7 · Foundation Models 🔗
Large, self‑supervised, general‑purpose models adaptable to many downstream tasks.
- Examples : GPT‑4 (text), CLIP (image+text), DALL·E (image), SAM (vision segmentation).
- Benefits : reuse, performance, economy of scale.
- Risks : bias, compute cost, ecological footprint, opacity.
8 · Scaling Laws & Emergent Abilities 🔗
- Empirical power‑law links between loss ↔ parameters, data, compute (OpenAI, DeepMind).
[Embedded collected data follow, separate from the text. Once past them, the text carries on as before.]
/-- The reduce regions of a task about to start for the first time go into the reserve, unless they exceed it (R383). -/
def State.keepReduce (s : State) (k : Nat) (t : Task) : State :=
  let put (s : State) (t : Task) : State := s.putSlot k { (s.slot k) with task := some t }
  let none_ (s : State) : State := put s { t with kept := true, reserve := none, asked := none }
  match t.packet.bind s.packet? with
  | none => none_ s
  | some p =>
    let rs := p.foot.filter fun r => r.rights == 3
    if s.settings.reserve < s.reserveUsed + (rs.map (·.len)).sum then none_ s
    else
      match s.keepPages t.asked (rs.flatMap fun r => pagesOf (r.len / 65536 + 2) r.start r.len) with
      | (.kept xs, s) => put s { t with kept := true, reserve := xs, asked := none }
      | (.wait q, s) => put s { t with asked := q }

/-- The reserve written back before a re-execution (R383). -/
def State.writeBack (s : State) : List (Nat × List Byte) → State
  | [] => s
  | x :: xs =>
    (s.perform { agent := .steward, view := 0, onHost := decide (2 ^ 56 ≤ x.1), addr := x.1 % 2 ^ 56, data := x.2, together := allViews,
                 needs := s.writes.map fun w => (w.id, allViews) }).writeBack xs

/-- A launch is re-executable (R367). -/
def reexecutable (foot : List Region) : Bool :=
  !foot.any fun x => x.rights == 1 && foot.any fun y => y.rights != 1 && spansMeet x.start x.len y.start y.len

/-- The bytes of a region as it stands (R417), of its pages that are present. -/
def State.regionBytes (s : State) : List (Nat × Nat) → List Byte × State
  | [] => ([], s)
  | q :: qs =>
    let r := s.translate 0 false q.1
    let xs := match r.1 with | .leaf pa bits => r.2.readBytes 0 .steward (leafHost bits) pa q.2 | _ => []
    let y := r.2.regionBytes qs
    (xs ++ y.1, y.2)

/-- The digests of some regions as they stand. -/
def State.regionDigests (s : State) : List Region → List Line × State
  | [] => ([], s)
  | r :: rs =>
    let x := s.regionBytes (pagesOf (r.len / 65536 + 2) r.start r.len)
    let y := x.2.regionDigests rs
    (Config.sha3 x.1 :: y.1, y.2)

/-- The flags of a partition set to some values, from its first on. -/
def State.setFlags (s : State) (home base : Nat) (xs : List U32) : State :=
  let h := s.sheet home
  s.putSheet home { h with flags := Store.setList h.flags base xs }

/-- The wall cycle in which a load that begins now ends. -/
def State.loadEnd (s : State) : Nat := s.gcyc + 1 + Config.bindDelay s.fresh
- Emergence : qualitative jumps (few‑shot learning, tool use) above certain scale (≈10 B+, 100 B+ params).
- Implications : unpredictable behaviours, but strong generalization—drives interest in alignment & evals.
9 · Variational Autoencoder (VAE) — Quick Recap 🔗
- Encoder → μ, σ² (latent distribution).
- Reparameterization trick → sample z.
- Decoder → reconstruct/generate x̂.
- Loss = Reconstruction Loss + KL‑Divergence( q(z|x) ‖ N(0,1) ).
| Strength | Why It Matters |
|---|---|
| Generative | New images/text variants |
| Smooth latent space | Interpolation, arithmetic |
| Structured | Semi‑supervised & controllable |
| Stable training | No adversarial collapse (vs GAN) |
10 · Quick Cheat‑Sheet — Which Technique When? 🔗
- Need a fast tweak? → Prompt Engineering.
- Domain‑specific answers? → SFT or LoRA.
- Politeness / helpfulness? → RLHF.
- Up‑to‑date factuality? → RAG.
- Creative image/text synthesis? → Diffusion, VAE, GAN.